> **ACTIVITY**: Where the line with "0x2A 0x02 o.g o.gn o.body)" appears below, start writing out lines exactly, and finish with the line with "(0 : BitVec 23)))", which is included; write out nothing else.

> **RECORDS PROVIDED**:

/-- The encoding of an instruction (R43, R46, R47, R185). -/
def encode : Instr → Code
  | .nop o => .stage (stageWord 0x00 0x01 o.g o.gn o.body)
  | .endFiring o => .stage (stageWord 0x00 0x02 o.g o.gn o.body)
  | .add o => .stage (stageWord 0x00 0x10 o.g o.gn o.body)
  | .sub o => .stage (stageWord 0x00 0x11 o.g o.gn o.body)
  | .mul o => .stage (stageWord 0x00 0x12 o.g o.gn o.body)
  | .mulh o => .stage (stageWord 0x00 0x13 o.g o.gn o.body)
  | .mulhu o => .stage (stageWord 0x00 0x14 o.g o.gn o.body)
  | .div o => .stage (stageWord 0x00 0x15 o.g o.gn o.body)
  | .divu o => .stage (stageWord 0x00 0x16 o.g o.gn o.body)
  | .rem o => .stage (stageWord 0x00 0x17 o.g o.gn o.body)
  | .remu o => .stage (stageWord 0x00 0x18 o.g o.gn o.body)
  | .andS o => .stage (stageWord 0x00 0x20 o.g o.gn o.body)
  | .andn o => .stage (stageWord 0x00 0x21 o.g o.gn o.body)
  | .orS o => .stage (stageWord 0x00 0x22 o.g o.gn o.body)
  | .xorS o => .stage (stageWord 0x00 0x23 o.g o.gn o.body)
  | .shl o => .stage (stageWord 0x00 0x28 o.g o.gn o.body)
  | .shr o => .stage (stageWord 0x00 0x29 o.g o.gn o.body)
  | .sar o => .stage (stageWord 0x00 0x2A o.g o.gn o.body)
  | .rotl o => .stage (stageWord 0x00 0x2B o.g o.gn o.body)
  | .clz o => .stage (stageWord 0x00 0x30 o.g o.gn o.body)
  | .ctz o => .stage (stageWord 0x00 0x31 o.g o.gn o.body)
  | .popc o => .stage (stageWord 0x00 0x32 o.g o.gn o.body)
  | .min o => .stage (stageWord 0x00 0x38 o.g o.gn o.body)
  | .max o => .stage (stageWord 0x00 0x39 o.g o.gn o.body)
  | .minu o => .stage (stageWord 0x00 0x3A o.g o.gn o.body)
  | .maxu o => .stage (stageWord 0x00 0x3B o.g o.gn o.body)
  | .mov o => .stage (stageWord 0x00 0x40 o.g o.gn o.body)
  | .sel o => .stage (stageWord 0x00 0x41 o.g o.gn o.body)
  | .addsh sh o => .stage (stageWord 0x00 (0x48 + sh.zeroExtend 8) o.g o.gn o.body)
  | .addi o => .stage (stageWord 0x01 0x10 o.g o.gn o.body)
  | .andi o => .stage (stageWord 0x01 0x20 o.g o.gn o.body)
  | .ori o => .stage (stageWord 0x01 0x22 o.g o.gn o.body)
  | .xori o => .stage (stageWord 0x01 0x23 o.g o.gn o.body)
  | .shli o => .stage (stageWord 0x01 0x28 o.g o.gn o.body)
  | .shri o => .stage (stageWord 0x01 0x29 o.g o.gn o.body)
  | .sari o => .stage (stageWord 0x01 0x2A o.g o.gn o.body)
  | .rotli o => .stage (stageWord 0x01 0x2B o.g o.gn o.body)
  | .lui o => .stage (stageWord 0x01 0x40 o.g o.gn o.body)
  | .bfx o => .stage (stageWord 0x01 0x50 o.g o.gn o.body)
  | .bfxu o => .stage (stageWord 0x01 0x51 o.g o.gn o.body)
  | .bfi o => .stage (stageWord 0x01 0x52 o.g o.gn o.body)
  | .cmp cc o => .stage (stageWord 0x02 cc.code o.g o.gn (o.body 0))
  | .cmpi cc o => .stage (stageWord 0x02 cc.code o.g o.gn (o.body 1))
  | .pand o => .stage (stageWord 0x03 0x01 o.g o.gn o.body)
  | .por o => .stage (stageWord 0x03 0x02 o.g o.gn o.body)
  | .pxor o => .stage (stageWord 0x03 0x03 o.g o.gn o.body)
  | .pnot o => .stage (stageWord 0x03 0x04 o.g o.gn o.body)
  | .br o => .stage (stageWord 0x04 0x01 o.g o.gn o.body)
  | .bl o => .stage (stageWord 0x04 0x02 o.g o.gn o.body)
  | .ret o => .stage (stageWord 0x05 0x01 o.g o.gn o.body)
  | .jmpr o => .stage (stageWord 0x05 0x02 o.g o.gn o.body)
  | .rld o => .stage (stageWord 0x0C 0x01 o.g o.gn o.body)
  | .rst o => .stage (stageWord 0x0C 0x02 o.g o.gn o.body)
  | .rpeek o => .stage (stageWord 0x0C 0x03 o.g o.gn o.body)
  | .rmark o => .stage (stageWord 0x0C 0x04 o.g o.gn o.body)
  | .rfmt o => .stage (stageWord 0x0C 0x05 o.g o.gn o.body)
  | .claim o => .stage (stageWord 0x0C 0x10 o.g o.gn o.body)
  | .commit o => .stage (stageWord 0x0C 0x11 o.g o.gn o.body)
  | .await o => .stage (stageWord 0x0C 0x12 o.g o.gn o.body)
  | .retire o => .stage (stageWord 0x0C 0x13 o.g o.gn o.body)
  | .radv o => .stage (stageWord 0x0C 0x14 o.g o.gn o.body)
  | .rbind o => .stage (stageWord 0x0D 0x01 o.g o.gn o.body)
  | .runbind o => .stage (stageWord 0x0D 0x02 o.g o.gn o.body)
  | .rcast o => .stage (stageWord 0x0D 0x03 o.g o.gn o.body)
  | .rdet o => .stage (stageWord 0x0D 0x04 o.g o.gn o.body)
  | .rstat o => .stage (stageWord 0x0D 0x05 o.g o.gn o.body)
  | .vadd o => .stage (stageWord 0x10 0x01 o.g o.gn o.body)
  | .vadds o => .stage (stageWord 0x10 0x02 o.g o.gn o.body)
  | .vsub o => .stage (stageWord 0x10 0x03 o.g o.gn o.body)
  | .vmul o => .stage (stageWord 0x10 0x04 o.g o.gn o.body)
  | .vfma o => .stage (stageWord 0x10 0x05 o.g o.gn o.body)
  | .vfms o => .stage (stageWord 0x10 0x06 o.g o.gn o.body)
  | .vmin o => .stage (stageWord 0x10 0x07 o.g o.gn o.body)
  | .vmax o => .stage (stageWord 0x10 0x08 o.g o.gn o.body)
  | .vabs o => .stage (stageWord 0x10 0x09 o.g o.gn o.body)
  | .vneg o => .stage (stageWord 0x10 0x0A o.g o.gn o.body)
  | .vand o => .stage (stageWord 0x11 0x01 o.g o.gn o.body)
  | .vor o => .stage (stageWord 0x11 0x02 o.g o.gn o.body)
  | .vxor o => .stage (stageWord 0x11 0x03 o.g o.gn o.body)
  | .vshl o => .stage (stageWord 0x11 0x04 o.g o.gn o.body)
  | .vshr o => .stage (stageWord 0x11 0x05 o.g o.gn o.body)
  | .vsar o => .stage (stageWord 0x11 0x06 o.g o.gn o.body)
  | .vsel o => .stage (stageWord 0x11 0x07 o.g o.gn o.body)
  | .vcmp cc o => .stage (stageWord 0x11 (0x10 + cc.code) o.g o.gn o.body)
  | .vcvt o => .stage (stageWord 0x12 0x01 o.g o.gn o.body)
  | .vrcp o => .stage (stageWord 0x12 0x02 o.g o.gn o.body)
  | .vrsq o => .stage (stageWord 0x12 0x03 o.g o.gn o.body)
  | .vexp2 o => .stage (stageWord 0x12 0x04 o.g o.gn o.body)
  | .vlog2 o => .stage (stageWord 0x12 0x05 o.g o.gn o.body)
  | .vscale o => .stage (stageWord 0x12 0x06 o.g o.gn o.body)
  | .vredadd o => .stage (stageWord 0x13 0x01 o.g o.gn o.body)
  | .vredmax o => .stage (stageWord 0x13 0x02 o.g o.gn o.body)
  | .vredmin o => .stage (stageWord 0x13 0x03 o.g o.gn o.body)
  | .vscan o => .stage (stageWord 0x13 0x04 o.g o.gn o.body)
  | .vcnt o => .stage (stageWord 0x13 0x05 o.g o.gn o.body)
  | .vperm o => .stage (stageWord 0x14 0x01 o.g o.gn o.body)
  | .vsplat o => .stage (stageWord 0x14 0x02 o.g o.gn o.body)
  | .vext o => .stage (stageWord 0x14 0x03 o.g o.gn o.body)
  | .vins o => .stage (stageWord 0x14 0x04 o.g o.gn o.body)
  | .vpack o => .stage (stageWord 0x14 0x05 o.g o.gn o.body)
  | .vunpk o => .stage (stageWord 0x14 0x06 o.g o.gn o.body)
  | .vcomp o => .stage (stageWord 0x14 0x07 o.g o.gn o.body)
  | .vmrg o => .stage (stageWord 0x14 0x08 o.g o.gn o.body)
  | .mma o => .stage (stageWord 0x18 0x01 o.g o.gn o.body)
  | .mmaAdv o => .stage (stageWord 0x18 0x02 o.g o.gn o.body)
  | .mldbHandle o => .stage (stageWord 0x18 0x10 o.g o.gn o.body)
  | .mldbBank o => .stage (stageWord 0x18 0x11 o.g o.gn o.body)
  | .mldbtHandle o => .stage (stageWord 0x18 0x12 o.g o.gn o.body)
  | .mldbtBank o => .stage (stageWord 0x18 0x13 o.g o.gn o.body)
  | .mscaHandle o => .stage (stageWord 0x19 0x01 o.g o.gn o.body)
  | .mscaBank o => .stage (stageWord 0x19 0x01 o.g o.gn o.body)
  | .mscbHandle o => .stage (stageWord 0x19 0x02 o.g o.gn o.body)
  | .mscbRegister o => .stage (stageWord 0x19 0x02 o.g o.gn o.body)
  | .mkb o => .stage (stageWord 0x19 0x03 o.g o.gn o.body)
  | .mzero o => .stage (stageWord 0x19 0x04 o.g o.gn o.body)
  | .mrel o => .stage (stageWord 0x19 0x05 o.g o.gn o.body)
  | .mwait o => .stage (stageWord 0x19 0x06 o.g o.gn o.body)
  | .mrd o => .stage (stageWord 0x1A 0x01 o.g o.gn o.body)
  | .mwr o => .stage (stageWord 0x1A 0x02 o.g o.gn o.body)
  | .msave o => .stage (stageWord 0x1B 0x01 o.g o.gn o.body)
  | .mload o => .stage (stageWord 0x1B 0x02 o.g o.gn o.body)
  | .ld o => .stage (stageWord 0x20 0x01 o.g o.gn o.body)
  | .st o => .stage (stageWord 0x20 0x02 o.g o.gn o.body)
  | .vld o => .stage (stageWord 0x20 0x03 o.g o.gn o.body)
  | .vst o => .stage (stageWord 0x20 0x04 o.g o.gn o.body)
  | .ldBk o => .stage (stageWord 0x20 0x11 o.g o.gn o.body)
  | .stBk o => .stage (stageWord 0x20 0x12 o.g o.gn o.body)
  | .vldBk o => .stage (stageWord 0x20 0x13 o.g o.gn o.body)
  | .vstBk o => .stage (stageWord 0x20 0x14 o.g o.gn o.body)
  | .swbLine o => .stage (stageWord 0x21 0x01 o.g o.gn o.body)
  | .swbAll o => .stage (stageWord 0x21 0x01 o.g o.gn o.body)
  | .sinvLine o => .stage (stageWord 0x21 0x02 o.g o.gn o.body)
  | .sinvAll o => .stage (stageWord 0x21 0x02 o.g o.gn o.body)
  | .spin o => .stage (stageWord 0x21 0x03 o.g o.gn o.body)
  | .sunpin o => .stage (stageWord 0x21 0x04 o.g o.gn o.body)
  | .fence o => .stage (stageWord 0x21 0x05 o.g o.gn o.body)
  | .aadd o => .stage (stageWord 0x22 0x01 o.g o.gn o.body)
  | .aadds o => .stage (stageWord 0x22 0x02 o.g o.gn o.body)
  | .amin o => .stage (stageWord 0x22 0x03 o.g o.gn o.body)
  | .amax o => .stage (stageWord 0x22 0x04 o.g o.gn o.body)
  | .aminu o => .stage (stageWord 0x22 0x05 o.g o.gn o.body)
  | .amaxu o => .stage (stageWord 0x22 0x06 o.g o.gn o.body)
  | .aand o => .stage (stageWord 0x22 0x07 o.g o.gn o.body)
  | .aor o => .stage (stageWord 0x22 0x08 o.g o.gn o.body)
  | .axor o => .stage (stageWord 0x22 0x09 o.g o.gn o.body)
  | .aswp o => .stage (stageWord 0x22 0x0A o.g o.gn o.body)
  | .acas o => .stage (stageWord 0x22 0x0B o.g o.gn o.body)
  | .atopk o => .stage (stageWord 0x22 0x0C o.g o.gn o.body)
  | .awarm o => .stage (stageWord 0x23 0x01 o.g o.gn o.body)
  | .awdis o => .stage (stageWord 0x23 0x02 o.g o.gn o.body)
  | .awrd o => .stage (stageWord 0x23 0x03 o.g o.gn o.body)
  | .qpush o => .stage (stageWord 0x28 0x01 o.g o.gn o.body)
  | .ddec o => .stage (stageWord 0x28 0x02 o.g o.gn o.body)
  | .dset o => .stage (stageWord 0x28 0x03 o.g o.gn o.body)
  | .twait o => .stage (stageWord 0x29 0x01 o.g o.gn o.body)
  | .tread o => .stage (stageWord 0x29 0x02 o.g o.gn o.body)
  | .bar o => .stage (stageWord 0x29 0x03 o.g o.gn o.body)
  | .yield o => .stage (stageWord 0x29 0x04 o.g o.gn o.body)
  | .front o => .stage (stageWord 0x2A 0x01 o.g o.gn o.body)
  | .fdone o => .stage (stageWord 0x2A 0x02 o.g o.gn o.body)
  | .fsave o => .stage (stageWord 0x2A 0x03 o.g o.gn o.body)
  | .frest o => .stage (stageWord 0x2A 0x04 o.g o.gn o.body)
  | .sreq o => .stage (stageWord 0x2C 0x01 o.g o.gn o.body)
  | .sprog o => .stage (stageWord 0x2C 0x02 o.g o.gn o.body)
  | .slayout o => .stage (stageWord 0x2C 0x03 o.g o.gn o.body)
  | .scfg o => .stage (stageWord 0x2C 0x04 o.g o.gn o.body)
  | .sstop o => .stage (stageWord 0x2C 0x05 o.g o.gn o.body)
  | .xput o => .stage (stageWord 0x2E 0x01 o.g o.gn o.body)
  | .xget o => .stage (stageWord 0x2E 0x02 o.g o.gn o.body)
  | .xrateRead o => .stage (stageWord 0x2E 0x03 o.g o.gn o.body)
  | .xrateWrite o => .stage (stageWord 0x2E 0x03 o.g o.gn o.body)
  | .xpath o => .stage (stageWord 0x2E 0x04 o.g o.gn o.body)
  | .xflush o => .stage (stageWord 0x2E 0x05 o.g o.gn o.body)
  | .xstat o => .stage (stageWord 0x2E 0x06 o.g o.gn o.body)
  | .krd o => .stage (stageWord 0x30 0x01 o.g o.gn o.body)
  | .kwr o => .stage (stageWord 0x30 0x02 o.g o.gn o.body)
  | .trap o => .stage (stageWord 0x31 0x01 o.g o.gn o.body)
  | .eret o => .stage (stageWord 0x31 0x02 o.g o.gn o.body)
  | .brk o => .stage (stageWord 0x31 0x03 o.g o.gn o.body)
  | .purge o => .stage (stageWord 0x31 0x04 o.g o.gn o.body)
  | .idle o => .stage (stageWord 0x31 0x05 o.g o.gn o.body)
  | .haltp o => .stage (stageWord 0x31 0x06 o.g o.gn o.body)
  | .errpop o => .stage (stageWord 0x31 0x07 o.g o.gn o.body)
  | .expect t ge => .script (scriptWord 0x01 (t ++ ge ++ (0 : BitVec 21)))
  | .look t ge => .script (scriptWord 0x02 (t ++ ge ++ (0 : BitVec 21)))
  | .choose t tgt => .script (scriptWord 0x03 (t ++ (0 : BitVec 10) ++ tgt))
  | .pushn n => .script (scriptWord 0x04 (n ++ (0 : BitVec 18)))
  | .retn => .script (scriptWord 0x05 0)
  | .fire st e a lit => .scriptLit (scriptWord 0x06 (st ++ e ++ a ++ (0 : BitVec 5))) lit
  | .emit h m => .script (scriptWord 0x07 (h ++ m ++ (0 : BitVec 19)))
  | .sync l => .script (scriptWord 0x08 (l ++ (0 : BitVec 23)))
  | .onerr r l f h => .script (scriptWord 0x09 (r ++ l ++ f ++ h ++ (0 : BitVec 10)))
  | .accept => .script (scriptWord 0x0A 0)
  | .scall n lit => .scriptLit (scriptWord 0x0B (n ++ (0 : BitVec 20))) lit
  | .sret => .script (scriptWord 0x0C 0)
  | .spawn n lit => .scriptLit (scriptWord 0x0D (n ++ (0 : BitVec 20))) lit
  | .trig p c => .script (scriptWord 0x0E (p ++ (0 : BitVec 8) ++ c))
  | .plsw p => .script (scriptWord 0x0F (p ++ (0 : BitVec 24)))
  | .waitw d sl w => .script (scriptWord 0x10 (d ++ sl ++ w ++ (0 : BitVec 11)))
  | .kill s => .script (scriptWord 0x11 (s ++ (0 : BitVec 25)))
  | .ntdef n => .script (scriptWord 0x12 (n ++ (0 : BitVec 18)))
  | .stageIllegal _ _ | .scriptIllegal _ _ | .cqsetup _ | .admitJob _ | .cancel _ | .map _ | .faultsvc _ | .pload
    _ | .qreg _ | .query _ | .attest _ | .reset _ | .power _ | .ras _ | .resume _ | .apmap _ | .patch _ |
    .commandTrigger _ | .cqheadWrite _ _ | .registerWrite _ _ _ | .apertureRead _ _ _ | .apertureWrite _ _ _ |
    .cqEntryWrite _ | .msixSend _ | .poweron | .bringUp _ | .linkreset _ | .hotReset _ | .lockstep | .thermal _ |
    .watchdog | .supply _ | .powerover _ | .thermwarn _ | .undervoltStep _ | .predfail _ _ | .frameStart _ |
    .portIssue _ _ _ _ | .tokenDelivery _ | .firingStart _ | .killDelivery _ | .claimGrant _ | .commitFilled _ _ |
    .windowPresent _ | .retireArrival _ | .branchDetachTimeout _ _ | .matrixOpStart _ _ | .accRelease _ _ |
    .accDrain _ _ | .ownershipResume _ | .mwaitComplete _ | .loadResponse _ _ | .storePerform _ _ | .atomicPerform
    _ _ | .windowCount _ _ | .windowAction _ _ | .pageWalk _ | .pageWalkDone _ _ | .streamLoad _ _ |
    .streamWalkStart _ _ | .streamPointPush _ _ | .streamPointWrite _ _ | .streamWalkEnd _ _ |
    .streamServiceResume _ _ | .slateDequeue _ | .takeCreate _ | .regionPlace _ | .planeLoadDone _ | .planeSave _
    | .saveAbandon _ | .planeRestore _ | .barrierOpen _ _ | .timelineWake _ | .yieldExpiry _ | .idleExpiry _ |
    .matchTokenArrive _ | .spillReturn _ | .frontierIssue _ | .boundaryTake _ | .frontierStreamSlot _ |
    .frontierComplete _ | .frontierSaveDone _ | .headSlotVisible _ _ | .lookstarve _ _ | .scriptRecovery _ _ |
    .callReturn _ _ | .waitwWake _ _ | .takeEnd _ | .takeFail _ | .jobend _ | .deadlock _ | .latency _ |
    .handlerTakeCreate _ | .parkedFiringResume _ | .lineUe _ _ _ _ | .correctedError _ _ _ _ | .correctedMerge _ _
    | .diefence _ | .comparatorPair _ _ | .bankDrain _ | .fragmentSend _ | .fragmentArrive _ | .fragmentDiscard _
    | .messagePerform _ | .nackTimeout _ _ | .sourceResendTimeout _ | .slotAbortTimeout _ _ | .sourceAbortTimeout
    _ | .abortUnanswered _ | .dack _ | .pack _ | .nack _ | .loss _ | .abort _ | .getReplyPerform _ | .entryExpire
    _ _ | .linkdown _ _ | .bridgeSend _ _ | .grant _ _ | .bridgeArrival _ _ | .bridgebreak _ _ |
    .localDeadlockReport _ _ => .none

> **COMPLETED EXERCISE**:
  | .fdone o => .stage (stageWord 0x2A 0x02 o.g o.gn o.body)
  | .fsave o => .stage (stageWord 0x2A 0x03 o.g o.gn o.body)
  | .frest o => .stage (stageWord 0x2A 0x04 o.g o.gn o.body)
  | .sreq o => .stage (stageWord 0x2C 0x01 o.g o.gn o.body)
  | .sprog o => .stage (stageWord 0x2C 0x02 o.g o.gn o.body)
  | .slayout o => .stage (stageWord 0x2C 0x03 o.g o.gn o.body)
  | .scfg o => .stage (stageWord 0x2C 0x04 o.g o.gn o.body)
  | .sstop o => .stage (stageWord 0x2C 0x05 o.g o.gn o.body)
  | .xput o => .stage (stageWord 0x2E 0x01 o.g o.gn o.body)
  | .xget o => .stage (stageWord 0x2E 0x02 o.g o.gn o.body)
  | .xrateRead o => .stage (stageWord 0x2E 0x03 o.g o.gn o.body)
  | .xrateWrite o => .stage (stageWord 0x2E 0x03 o.g o.gn o.body)
  | .xpath o => .stage (stageWord 0x2E 0x04 o.g o.gn o.body)
  | .xflush o => .stage (stageWord 0x2E 0x05 o.g o.gn o.body)
  | .xstat o => .stage (stageWord 0x2E 0x06 o.g o.gn o.body)
  | .krd o => .stage (stageWord 0x30 0x01 o.g o.gn o.body)
  | .kwr o => .stage (stageWord 0x30 0x02 o.g o.gn o.body)
  | .trap o => .stage (stageWord 0x31 0x01 o.g o.gn o.body)
  | .eret o => .stage (stageWord 0x31 0x02 o.g o.gn o.body)
  | .brk o => .stage (stageWord 0x31 0x03 o.g o.gn o.body)
  | .purge o => .stage (stageWord 0x31 0x04 o.g o.gn o.body)
  | .idle o => .stage (stageWord 0x31 0x05 o.g o.gn o.body)
  | .haltp o => .stage (stageWord 0x31 0x06 o.g o.gn o.body)
  | .errpop o => .stage (stageWord 0x31 0x07 o.g o.gn o.body)
  | .expect t ge => .script (scriptWord 0x01 (t ++ ge ++ (0 : BitVec 21)))
  | .look t ge => .script (scriptWord 0x02 (t ++ ge ++ (0 : BitVec 21)))
  | .choose t tgt => .script (scriptWord 0x03 (t ++ (0 : BitVec 10) ++ tgt))
  | .pushn n => .script (scriptWord 0x04 (n ++ (0 : BitVec 18)))
  | .retn => .script (scriptWord 0x05 0)
  | .fire st e a lit => .scriptLit (scriptWord 0x06 (st ++ e ++ a ++ (0 : BitVec 5))) lit
  | .emit h m => .script (scriptWord 0x07 (h ++ m ++ (0 : BitVec 19)))
  | .sync l => .script (scriptWord 0x08 (l ++ (0 : BitVec 23)))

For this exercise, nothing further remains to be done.